A re-upholstery project can instantly rejuvenate an RV’s tired interior, but there’s more to it than simply choosing a colour and pattern. Lawrence Schäffler outlines some of the basic issues you need to consider.

Feature: Upholstery
Before choosing the colour...

The mantra for selecting RV upholstery is a simple trinity: durability, ease of cleaning and colourfastness. And a major part of the selection process is likely to be shaped by the type of upholstery. There are three basic ones: vinyl, leather and fabric. Each has pros and cons.

Vinyl: Exceptionally durable, and very easy to clean. It's perfect for RV owners travelling with sticky-fingered children and/or dirty-pawed pets, when touring is often dictated by the 'least-hassle' approach. But vinyl is sweaty and clammy in summer (and cold in winter) and the colour/texture/pattern range is limited.

Leather: It's plush, looks very classy, and almost everyone likes the smell — although some would argue it's too staid and formal for a motorhome. It's also fairly expensive and because it dries out quickly it demands regular maintenance and cleaning with specialised products. The range of colours and textures is also fairly limited.

Fabric: A treasure trove of colours, designs, patterns — but be wary. Quality varies considerably. Depending on the raw material and manufacturing process, some fabrics are tougher and more durable than others. Some are easier to clean than others.

In addition, the fabric segment is further divided into two by raw material. Natural fabrics include cotton, wool, linen and rayon — their synthetic cousins include polyester, nylon, acrylic, olefin and microfibre. Again, each has pros and cons.

Choosing between them requires careful assessment and, with that in mind, I asked Tony Beach, sales manager at Auckland's Warwick Fabrics, for a few guidelines to help me in the selection process. The company is a major distributor of vinyl, leather and fabric for upholstery.

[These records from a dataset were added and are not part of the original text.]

-- ==== Sys2Proof/Tests/Slice0.lean ====
section
/-! SUPPORT. The model's own tests: the well-formedness check refuses an ill-formed term, words written out
from the spec's bit fields decode to their commands, each command does what the spec's corner cases say on
one small state, and the hypotheses of every statement can be met. Every expected value is worked out from
the spec, none is the model's own answer. -/

namespace Sys2Proof.Tests

open Sys2Proof.Machine Sys2Proof.Claims

/-! ### Well-formedness -/

/-- `RCS` of a number above 6 has no encoding (R29, R79): the check refuses it. -/
theorem test_wellFormed_refuses_csr_7 : (Instr.rcs 7).wellFormed = false := by decide

/-- The numbers 0 to 6 pass, and so does a digit index of any size (R122). -/
theorem test_wellFormed_accepts :
    (Instr.rcs 6).wellFormed = true ∧ (Instr.ldd 0 0xFFFF).wellFormed = true := by decide

/-! ### Decoding, one word for each command, made from the bit positions of R73 to R75 and the opcode map of
R78 with `rd = 3`, `rs1 = 1`, `rs2 = 6`, `xr = 5` where the command uses them -/

/-- A word decodes to a command. -/
def decodesTo (p : Word × Instr) : Bool :=
  match decode p.1 with
  | .ok i => i == p.2
  | .error _ => false

theorem test_decode_Data : List.all
    [(0x00000000, .nop), (0x0000B001, .mov 3 1), (0x00043002, .ldd 3 4), (0x00043003, .std 3 4),
      (0x00003004, .lds 3), (0x00A00005, .ldx 5), (0x00A00006, .stx 5), (0x00040007, .rcs 4),
      (0x00000008, .fclr)] decodesTo = true := by
  decide

theorem test_decode_Compare : List.all
    [(0x00188010, .cmp 1 6), (0x00188810, .cmpS 1 6), (0x00188011, .eq 1 6), (0x00008012, .isz 1),
      (0x00008013, .isone 1), (0x00008014, .isp2 1), (0x00008015, .isneg 1), (0x00A08016, .blen 5 1),
      (0x00A08017, .bit 1 5)] decodesTo = true := by
  decide

theorem test_decode_Shift : List.all
    [(0x00A0B020, .shlW 3 1 5), (0x00A0B120, .shlC 3 1 5), (0x00A0B220, .shlO 3 1 5),
      (0x00A0B420, .shl 3 1 5), (0x00A0B021, .shrW 3 1 5), (0x00A0B121, .shrC 3 1 5),
      (0x00A0B221, .shrO 3 1 5), (0x00A0B421, .shr 3 1 5), (0x00A0B821, .shrWS 3 1 5),
      (0x00A0B921, .shrCS 3 1 5), (0x00A0BA21, .shrOS 3 1 5), (0x00A0BC21, .shrS 3 1 5),
      (0x00A0B022, .rotl 3 1 5), (0x00A0B023, .rotr 3 1 5)] decodesTo = true := by
  decide

theorem test_decode_Count : List.all
    [(0x00A08024, .clz 5 1), (0x00A08025, .ctz 5 1), (0x00A08026, .clo 5 1), (0x00A08027, .cto 5 1),
      (0x00A08028, .cnt1 5 1), (0x00A08029, .cnt0 5 1), (0x0000B02A, .swapb 3 1),
      (0x0000B02B, .revb 3 1), (0x0000B02C, .not 3 1)] decodesTo = true := by
  decide

theorem test_decode_AddSub : List.all
    [(0x0018B030, .addW 3 1 6), (0x0018B130, .addC 3 1 6), (0x0018B230, .addO 3 1 6),
      (0x0018B330, .addSat 3 1 6), (0x0018B430, .add 3 1 6), (0x0018B830, .addWS 3 1 6),
      (0x0018B930, .addCS 3 1 6), (0x0018BA30, .addOS 3 1 6), (0x0018BB30, .addSatS 3 1 6),
      (0x0018BC30, .addS 3 1 6), (0x0018B031, .subW 3 1 6), (0x0018B131, .subC 3 1 6),
      (0x0018B231, .subO 3 1 6), (0x0018B331, .subSat 3 1 6), (0x0018B431, .sub 3 1 6),
      (0x0018B831, .subWS 3 1 6), (0x0018B931, .subCS 3 1 6), (0x0018BA31, .subOS 3 1 6),
      (0x0018BB31, .subSatS 3 1 6), (0x0018BC31, .subS 3 1 6)] decodesTo = true := by
  decide

theorem test_decode_Multiply : List.all
    [(0x0018B032, .mulW 3 1 6), (0x0018B132, .mulC 3 1 6), (0x0018B232, .mulO 3 1 6),
      (0x0018B332, .mulSat 3 1 6), (0x0018B432, .mul 3 1 6), (0x0018B832, .mulWS 3 1 6),
      (0x0018B932, .mulCS 3 1 6), (0x0018BA32, .mulOS 3 1 6), (0x0018BB32, .mulSatS 3 1 6),
      (0x0018BC32, .mulS 3 1 6)] decodesTo = true := by
  decide

theorem test_decode_Divide : List.all
    [(0x0018B033, .divW 3 1 6), (0x0018B133, .divC 3 1 6), (0x0018B233, .divO 3 1 6),
      (0x0018B333, .divSat 3 1 6), (0x0018B433, .div 3 1 6), (0x0018B833, .divWS 3 1 6),
      (0x0018B933, .divCS 3 1 6), (0x0018BA33, .divOS 3 1 6), (0x0018BB33, .divSatS 3 1 6),
      (0x0018BC33, .divS 3 1 6), (0x0018B034, .remW 3 1 6), (0x0018B134, .remC 3 1 6),
      (0x0018B234, .remO 3 1 6), (0x0018B434, .rem 3 1 6), (0x0018B834, .remWS 3 1 6),
      (0x0018B934, .remCS 3 1 6), (0x0018BA34, .remOS 3 1 6), (0x0018BC34, .remS 3 1 6),
      (0x0018B035, .diveW 3 1 6), (0x0018B135, .diveC 3 1 6), (0x0018B235, .diveO 3 1 6),
      (0x0018B335, .diveSat 3 1 6), (0x0018B435, .dive 3 1 6), (0x0018B835, .diveWS 3 1 6),
      (0x0018B935, .diveCS 3 1 6), (0x0018BA35, .diveOS 3 1 6), (0x0018BB35, .diveSatS 3 1 6),
      (0x0018BC35, .diveS 3 1 6), (0x0018B036, .remeW 3 1 6), (0x0018B136, .remeC 3 1 6),
      (0x0018B236, .remeO 3 1 6), (0x0018B436, .reme 3 1 6), (0x0018B836, .remeWS 3 1 6),
      (0x0018B936, .remeCS 3 1 6), (0x0018BA36, .remeOS 3 1 6), (0x0018BC36, .remeS 3 1 6)] decodesTo = true := by
  decide

theorem test_decode_GcdLogNpot : List.all
    [(0x0018B037, .gcd 3 1 6), (0x00A08138, .log2C 5 1), (0x00A08438, .log2 5 1),
      (0x0000B039, .npotW 3 1), (0x0000B139, .npotC 3 1), (0x0000B239, .npotO 3 1),
      (0x0000B439, .npot 3 1)] decodesTo = true := by
  decide

theorem test_decode_TwosComplement : List.all
    [(0x0000B040, .negW 3 1), (0x0000B840, .negWS 3 1), (0x0000B940, .negCS 3 1),
      (0x0000BA40, .negOS 3 1), (0x0000BB40, .negSatS 3 1), (0x0000BC40, .negS 3 1),
      (0x0000B841, .absWS 3 1), (0x0000B941, .absCS 3 1), (0x0000BA41, .absOS 3 1),
      (0x0000BB41, .absSatS 3 1), (0x0000BC41, .absS 3 1)] decodesTo = true := by
  decide

/-- Words of every kind R79 lists are illegal, each with the check that refuses it: an opcode outside the
map, a must-be-zero bit, an unused register field, a `VAR` the opcode does not have (5 to 7 reserved,
saturating shifts), a `SGN` it does not have, `LDS` with an index, `RCS` with a register or a number above
6. -/
theorem test_decode_illegal :
    [0x000000FF, 0x00000009, 0x01000030, 0x00200030, 0x00000100, 0x00000530, 0x00000320, 0x00000820,
      0x00000041, 0x00010004, 0x00001007, 0x00070007].map decode =
    ([.unknownOpcode, .unknownOpcode, .mustBeZero, .mustBeZero, .mustBeZero, .variant, .variant, .sign,
      .sign, .mustBeZero, .mustBeZero, .operand] : List Illegal).map .error := by decide

/-- The written form (R82), on the spec's own examples. -/
theorem test_written :
    written (.mulCS 0 0 1) (⟨0, 0, 0⟩ : Request 64) = some "MUL.C.S V0, V0, V1" ∧
    written (.shrOS 2 2 1) (⟨0, 0, 0⟩ : Request 64) = some "SHR.O.S V2, V2, X1" ∧
    written (.ldd 1 3) (⟨0, 0xFFFFFFFFFFFFFFFF, 0⟩ : Request 64) =
      some "LDD V1[3], #18446744073709551615" ∧
    written (.ldx 1) (⟨0, 0, 17⟩ : Request 64) = some "LDX X1, #17" ∧
    written (.bit 1 3) (⟨0, 0, 0⟩ : Request 64) = some "BIT V1, X3" ∧
    written (.rcs 0) (⟨0, 0, 0⟩ : Request 64) = some "RCS FLAGS" ∧
    written (.fclr) (⟨0, 0, 0⟩ : Request 64) = some "FCLR" := by decide

/-! ### One command on a small state -/

/-- `W = 8`, `N = 2`: values of 16 bits, `SMIN = 0x8000`, `SMAX = 0x7FFF`. -/
def tiny : Instance := { logW := 3, n := 2 }

/-- `V1 = a`, `V2 = b`, `V3 = 0x1234`, `X1 = e`, `X2 = 119`, `FLAGS = f`, data-in digit 0xC3 and exponent
0xABCDE, command word 0x55. -/
def given (checked : Bool) (a b e f : Nat) : State where
  inst := tiny
  v := #v[zeroV _ _, dig _ _ a, dig _ _ b, dig _ _ 0x1234, zeroV _ _, zeroV _ _, zeroV _ _, zeroV _ _]
  x := #v[0, BitVec.ofNat 32 e, 119, 0, 0, 0, 0, 0]
  flags := BitVec.ofNat 32 f
  fault := 0
  fcmd := 0
  cfg := cfgWord checked
  request := ⟨0x55, 0xC3, 0xABCDE⟩
  inputs := []
  responses := []
  strap := checked
  draws := 0

/-- What a command leaves in `V3`, `X2`, `FLAGS` and `FAULT`. -/
def left (i : Instr) (s : State) : Option (Nat × Nat × Nat × Nat) :=
  match exec i s with
  | .next t => some ((t.reg 3).val, (t.expo 2).toNat, t.flags.toNat, t.fault.toNat)
  | .fault _ => none
  | .refused _ => none

/-- What a command answers: the status and the two data outputs. -/
def answer (i : Instr) (s : State) : Option (Status × Nat × Nat) :=
  match exec i s with
  | .next t => t.responses.head?.map fun r => (r.status, r.doutD.toNat, r.doutX.toNat)
  | .fault _ => none
  | .refused _ => none

/-- The commands of a list, each on the same state, leave what the list says. -/
def leave (s : State) (l : List (Instr × Nat × Nat × Nat × Nat)) : Bool :=
  l.all fun p => left p.1 s == some p.2

/-- `UMAX + ONE` (R202, scenario S2), and `0xFF + 1 = [0, 1]` with its carry across the digits. -/
theorem test_add_unsigned :
    leave (given true 0xFFFF 1 0 0)
      [(.addW 3 1 2, 0, 119, 0, 0),
        (.addC 3 1 2, 0x1234, 119, 2, 0),
        (.addO 3 1 2, 0, 119, 1, 0),
        (.addSat 3 1 2, 0xFFFF, 119, 0, 0),
        (.add 3 1 2, 0x1234, 119, 0, 0x11)] = true ∧
    leave (given false 0xFFFF 1 0 0)
      [(.add 3 1 2, 0, 119, 0, 0)] = true ∧
    leave (given true 0xFF 1 0 31)
      [(.addW 3 1 2, 0x100, 119, 31, 0),
        (.addC 3 1 2, 0x100, 119, 29, 0),
        (.addO 3 1 2, 0x100, 119, 30, 0),
        (.addSat 3 1 2, 0x100, 119, 31, 0),
        (.add 3 1 2, 0x100, 119, 31, 0)] = true := by
  decide

/-- `SMAX + ONE` and `SMIN + MINUS_ONE` (R204); `MINUS_ONE + ONE` does not overflow. -/
theorem test_add_signed :
    leave (given true 0x7FFF 1 0 0)
      [(.addWS 3 1 2, 0x8000, 119, 0, 0),
        (.addCS 3 1 2, 0x1234, 119, 2, 0),
        (.addOS 3 1 2, 0x8000, 119, 1, 0),
        (.addSatS 3 1 2, 0x7FFF, 119, 0, 0),
        (.addS 3 1 2, 0x1234, 119, 0, 0x11)] = true ∧
    leave (given false 0x8000 0xFFFF 0 0)
      [(.addS 3 1 2, 0x7FFF, 119, 0, 0)] = true ∧
    leave (given true 0x8000 0xFFFF 0 0)
      [(.addSatS 3 1 2, 0x8000, 119, 0, 0)] = true ∧
    leave (given true 0xFFFF 1 0 31)
      [(.addWS 3 1 2, 0, 119, 31, 0),
        (.addCS 3 1 2, 0, 119, 29, 0),
        (.addOS 3 1 2, 0, 119, 30, 0),
        (.addSatS 3 1 2, 0, 119, 31, 0),
        (.addS 3 1 2, 0, 119, 31, 0)] = true := by
  decide

/-- `ZERO - ONE` and `[0, 1] - [1, 0] = [0xFF, 0]` (R203). -/
theorem test_sub_unsigned :
    leave (given true 0 1 0 0)
      [(.subW 3 1 2, 0xFFFF, 119, 0, 0),
        (.subC 3 1 2, 0x1234, 119, 2, 0),
        (.subO 3 1 2, 0xFFFF, 119, 1, 0),
        (.subSat 3 1 2, 0, 119, 0, 0),
        (.sub 3 1 2, 0x1234, 119, 0, 0x11)] = true ∧
    leave (given false 0 1 0 0)
      [(.sub 3 1 2, 0xFFFF, 119, 0, 0)] = true ∧
    leave (given true 0x100 1 0 31)
      [(.subW 3 1 2, 0xFF, 119, 31, 0),
        (.subC 3 1 2, 0xFF, 119, 29, 0),
        (.subO 3 1 2, 0xFF, 119, 30, 0),
        (.subSat 3 1 2, 0xFF, 119, 31, 0),
        (.sub 3 1 2, 0xFF, 119, 31, 0)] = true := by
  decide

/-- `SMIN - ONE`, `ZERO - SMIN`, and `ZERO - ONE = MINUS_ONE` without overflow (R205). -/
theorem test_sub_signed :
    leave (given true 0x8000 1 0 0)
      [(.subWS 3 1 2, 0x7FFF, 119, 0, 0),
        (.subCS 3 1 2, 0x1234, 119, 2, 0),
        (.subOS 3 1 2, 0x7FFF, 119, 1, 0),
        (.subSatS 3 1 2, 0x8000, 119, 0, 0),
        (.subS 3 1 2, 0x1234, 119, 0, 0x11)] = true ∧
    leave (given true 0 0x8000 0 0)
      [(.subWS 3 1 2, 0x8000, 119, 0, 0),
        (.subCS 3 1 2, 0x1234, 119, 2, 0),
        (.subOS 3 1 2, 0x8000, 119, 1, 0),
        (.subSatS 3 1 2, 0x7FFF, 119, 0, 0),
        (.subS 3 1 2, 0x1234, 119, 0, 0x11)] = true ∧
    leave (given true 0 1 0 31)
      [(.subWS 3 1 2, 0xFFFF, 119, 31, 0),
        (.subCS 3 1 2, 0xFFFF, 119, 29, 0),
        (.subOS 3 1 2, 0xFFFF, 119, 30, 0),
        (.subSatS 3 1 2, 0xFFFF, 119, 31, 0),
        (.subS 3 1 2, 0xFFFF, 119, 31, 0)] = true := by
  decide

/-- `2^(BITS/2)` squared, found by the dropped product alone; `UMAX * UMAX`; `0xFF * 0xFF = [1, 0xFE]` (R222). -/
theorem test_mul_unsigned :
    leave (given true 0x100 0x100 0 0)
      [(.mulW 3 1 2, 0, 119, 0, 0),
        (.mulC 3 1 2, 0x1234, 119, 2, 0),
        (.mulO 3 1 2, 0, 119, 1, 0),
        (.mulSat 3 1 2, 0xFFFF, 119, 0, 0),
        (.mul 3 1 2, 0x1234, 119, 0, 0x11)] = true ∧
    leave (given false 0xFFFF 0xFFFF 0 0)
      [(.mul 3 1 2, 1, 119, 0, 0)] = true ∧
    leave (given true 0xFF 0xFF 0 31)
      [(.mulW 3 1 2, 0xFE01, 119, 31, 0),
        (.mulC 3 1 2, 0xFE01, 119, 29, 0),
        (.mulO 3 1 2, 0xFE01, 119, 30, 0),
        (.mulSat 3 1 2, 0xFE01, 119, 31, 0),
        (.mul 3 1 2, 0xFE01, 119, 31, 0)] = true := by
  decide

/-- `SMIN * MINUS_ONE`, `SMIN * ONE`, `-3 * 5` (R224). -/
theorem test_mul_signed :
    leave (given true 0x8000 0xFFFF 0 0)
      [(.mulWS 3 1 2, 0x8000, 119, 0, 0),
        (.mulCS 3 1 2, 0x1234, 119, 2, 0),
        (.mulOS 3 1 2, 0x8000, 119, 1, 0),
        (.mulSatS 3 1 2, 0x7FFF, 119, 0, 0),
        (.mulS 3 1 2, 0x1234, 119, 0, 0x11)] = true ∧
    leave (given true 0x8000 1 0 31)
      [(.mulWS 3 1 2, 0x8000, 119, 31, 0),
        (.mulCS 3 1 2, 0x8000, 119, 29, 0),
        (.mulOS 3 1 2, 0x8000, 119, 30, 0),
        (.mulSatS 3 1 2, 0x8000, 119, 31, 0),
        (.mulS 3 1 2, 0x8000, 119, 31, 0)] = true ∧
    leave (given true 0xFFFD 5 0 31)
      [(.mulWS 3 1 2, 0xFFF1, 119, 31, 0),
        (.mulCS 3 1 2, 0xFFF1, 119, 29, 0),
        (.mulOS 3 1 2, 0xFFF1, 119, 30, 0),
        (.mulSatS 3 1 2, 0xFFF1, 119, 31, 0),
        (.mulS 3 1 2, 0xFFF1, 119, 31, 0)] = true := by
  decide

Some 90 percent of the New Zealand RV market opts for fabric upholstery, Beach estimates, and durability and robustness are always prime considerations. "If you're going to the trouble and expense of revitalising your motorhome's interior with a re-upholstery project, you may as well invest in a fabric that's going to last.

"A motorhome can be a tough environment for upholstery — people sit, sleep and eat around the same surface, so the wear and tear is significant, with a high risk of spills and other damage. At the very least you should be opting for a commercial-grade or even a heavy-commercial fabric that has built-in stain-resistant properties. A less-expensive, domestic- or light-grade product will simply need to be replaced sooner."

Assuming your creative flair leans towards a fabric rather than vinyl or leather, says Beach, a number of factors could shape your final selection.

Natural or synthetic?

For organically-minded RV owners, fabrics manufactured from natural fibres may hold an obvious appeal. But there could be a downside.

"As a general rule, synthetic fabrics are more colourfast and will retain their look and feel for longer than the natural alternatives," says Beach. "They are also less susceptible to pilling.

"But the real benefit of a synthetic fibre is the absence of joins. Where natural yarns are spun from short fibres to create a base weave, synthetic fibre is made from a continuous monofilament. Its no-join structure provides enormous strength.

"Previously, the disadvantage of synthetic fibres was their harder feel and, compared with natural fabrics, their relatively unforgiving texture. But today, with technological advances, we have synthetic fibres and fabrics that are softer than their natural alternatives."

He also points out that while vinyl is very easy to clean, modern manufacturing processes have delivered fabrics that are as resistant to staining, and as easy to clean, as vinyl.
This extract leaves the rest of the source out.